Meanwhile, at Bell Labs, a programming language called C was being developed. The philosophy behind C was completely opposite to that of PL/1. Instead of being a superset of all existing languages, C was a minimal common subset. C made it easy to create libraries that made up for the lack of features found in other languages. The practice of having a standard library associated with a language started with the C language. Essentially, C is not a language for writing programs, it is a language for writing libraries. Applications are built by putting libraries together. In fact, it is not possible to write a Hello World program in C without using a library (stdio). Today, all modern programming languages still follow this basic philosophy.

The whole Open Source movement is enabled by the philosophy behind C. Imagine if Pl/1 had won the language race and the only way to add new standard features was to add them to the language. The PL/1 compiler was controlled by IBM and the language was not designed to be easily compilable. The software industry would not be as nearly as advanced today if PL/1 had won the language wars.

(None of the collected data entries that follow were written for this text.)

-- ==== Sys2Proof/Machine/Framing.lean ====
section
/-! DEFINITION. How Gelja messages travel on a site's link: messages as slots of 16 B, slots in 256B flits, and the way
back (R445 to R448). -/
namespace Sys2Proof.Machine
open Sys2Proof

/-- Whether data lines follow the header of a message: its class is DAT (R449, R454). -/
def carriesData (op : Nat) : Bool := [0x02, 0x03, 0x07, 0x14, 0x21, 0x22].contains op

/-- Slots that follow a header slot: the byte enables of WR_PART or the further slot of IDENTITY, then four for each data line
(R448, R462). -/
def furtherSlots (op len : Nat) : Nat := (if op = 0x07 ∨ op = 0x60 then 1 else 0) + (if carriesData op then 4 * len else 0)

/-- The header slot of a message (R447). Bit 15 stands for whatever reserved field is not 0. -/
def headSlot (op : Nat) (m : GMsg) : BitVec 128 :=
  m.step16 ++ m.addr ++ 0#8 ++ m.status ++ 0#5 ++ BitVec.ofBool m.stepValid ++ m.ctx ++ 0#4 ++ m.tag ++ BitVec.ofBool m.reserved ++
    BitVec.ofBool m.wbp ++ m.state ++ BitVec.ofBool m.poison ++ m.len ++ BitVec.ofNat 8 op

/-- The data lines of a message as slots, byte 0 first (R448). -/
def dataSlots (m : GMsg) : List (BitVec 128) :=
  (List.range (4 * m.len.toNat)).map (fun k => BitVec.ofNat 128 (leNat ((m.data.drop (16 * k)).take 16)))

/-- A message in slots: its header slot and its further slots, in order (R446). -/
def msgSlots (op : Nat) (m : GMsg) : List (BitVec 128) :=
  headSlot op m :: ((if op = 0x07 then [m.be.setWidth 128] else if op = 0x60 then [m.extra] else []) ++
    (if carriesData op then dataSlots m else []))

/-- The opcode of a header slot; 0x00 is a NULL slot (R446). -/
def gslotOp (h : BitVec 128) : Nat := (h.extractLsb' 0 8).toNat

/-- The message of a header slot and the slots that follow it. -/
def slotMsg (h : BitVec 128) (more : List (BitVec 128)) : GMsg :=
  let op := gslotOp h
  let part := op == 0x07
  let x := more.headD 0
  let lines := if part || op == 0x60 then more.drop 1 else more
  { len := h.extractLsb' 8 3, poison := h.getLsbD 11, state := h.extractLsb' 12 2, wbp := h.getLsbD 14,
    reserved := h.getLsbD 15 || h.extractLsb' 28 4 != 0 || h.extractLsb' 43 5 != 0 || h.extractLsb' 56 8 != 0 ||
      (part && x.extractLsb' 64 64 != 0),
    tag := h.extractLsb' 16 12, ctx := h.extractLsb' 32 10, stepValid := h.getLsbD 42, status := h.extractLsb' 48 8,
    addr := h.extractLsb' 64 48, step16 := h.extractLsb' 112 16, be := if part then x.extractLsb' 0 64 else 0,
    extra := if op == 0x60 then x else 0, data := if carriesData op then lines.flatMap (fun b => leBytes 16 b.toNat) else [] }

/-- The messages that slots carry, NULL slots passed over, and the slots of a message that goes on in the next flit (R446). The fuel is
the number of slots. -/
def readSlots : Nat → List (BitVec 128) → List (Nat × GMsg) × List (BitVec 128)
  | 0, ss => ([], ss)
  | _, [] => ([], [])
  | k + 1, h :: rest =>
    if gslotOp h = 0 then readSlots k rest
    else
      let n := furtherSlots (gslotOp h) (h.extractLsb' 8 3).toNat
      if rest.length < n then ([], h :: rest)
      else
        let x := readSlots k (rest.drop n)
        ((gslotOp h, slotMsg h (rest.take n)) :: x.1, x.2)

/-- The protocol payload of a flit that carries up to 14 slots: NULL slots fill it up, and the bytes beyond the first 224 are zero
(R445, R446). -/
def flitBytes (ss : List (BitVec 128)) : List Byte :=
  (ss.take 14 ++ List.replicate (14 - ss.length) (0 : BitVec 128)).flatMap (fun b => leBytes 16 b.toNat) ++ List.replicate Config.flitTail 0

/-- The 14 slots of a flit; further bytes are ignored (R445). -/
def flitSlots (bs : List Byte) : List (BitVec 128) :=
  (List.range 14).map (fun k => BitVec.ofNat 128 (leNat ((bs.drop (16 * k)).take 16)))

/-- The flits of a list of slots. -/
def flitsOf (ss : List (BitVec 128)) : List (List Byte) :=
  (List.range ((ss.length + 13) / 14)).map (fun k => flitBytes ((ss.drop (14 * k)).take 14))

/-- A message as the receiver reads it from the flits that carry it. -/
def received (op : Nat) (m : GMsg) : GMsg :=
  let ss := (flitsOf (msgSlots op m)).flatMap flitSlots
  match (readSlots ss.length ss).1 with
  | x :: _ => x.2
  | [] => m

/-- The slots of every message that the hub has given to a site's link, oldest first. [DESIGN CHOICE, log entry 9] -/
def sentSlots (s : State) (n : Nat) : List (BitVec 128) :=
  s.out.reverse.flatMap (fun e => match e with
    | .gelja k op m => if k = n then msgSlots op m else []
    | _ => [])

/-- Whether the link of a site carries messages. [DEDUCED, log entry 51] -/
def linkUp (t : Site) : Bool :=
  t.state == .negotiate || t.state == .attest || t.state == .config || t.state == .ready || t.state == .admitted

/-- A site's link sends its next flit where it has slots to send (R445, R446). In RETRAIN they wait (R437); a link that is down has
lost them. A flit leaves in each tick: the manual gives no rate. [DESIGN CHOICE, log entry 87] -/
def sendFlit (n : Nat) (s : State) : State :=
  let t := s.site n
  let ss := sentSlots s n
  if t.state == .retrain || t.slotsOut = ss.length then s
  else if linkUp t || t.flushing then
    (s.modSite n (fun t => { t with slotsOut := min (t.slotsOut + 14) ss.length })).emit (.flit n (flitBytes ((ss.drop t.slotsOut).take 14)))
  else s.modSite n (fun t => { t with slotsOut := ss.length })

/-- Every Gelja site's link sends. -/
def sendFlits (s : State) : State :=
  (Tab.keysWhere s.sites (fun t => t.cls == 1 || t.cls == 3)).foldl (fun s n => sendFlit n s) s

end Sys2Proof.Machine
end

Contrast this with how hardware design languages have evolved. The analogs of FORTRAN, algol, and cobol in hardware are Verilog and VHDL. These were first generation hardware description languages (HDLs) developed about twenty years ago. Shortly after that, specialized verification languages, such as e and Vera, were introduced that added features useful for verification. Then, along came assertion languages such as PSL and SVA. Today, the hardware design world is migrating to a language called SystemVerilog. Can you guess which path it took? Yup, the PL/1 path. SystemVerilog is a superset of Verilog, Vera, and SVA. The initial release version was version 3.1a. That’s right, it took three major revisions to get it right, then someone decided to add some functionality to get version 3.1. Oh, but wait, that still wasn’t enough, we just had to have a few extra features to get to 3.1a.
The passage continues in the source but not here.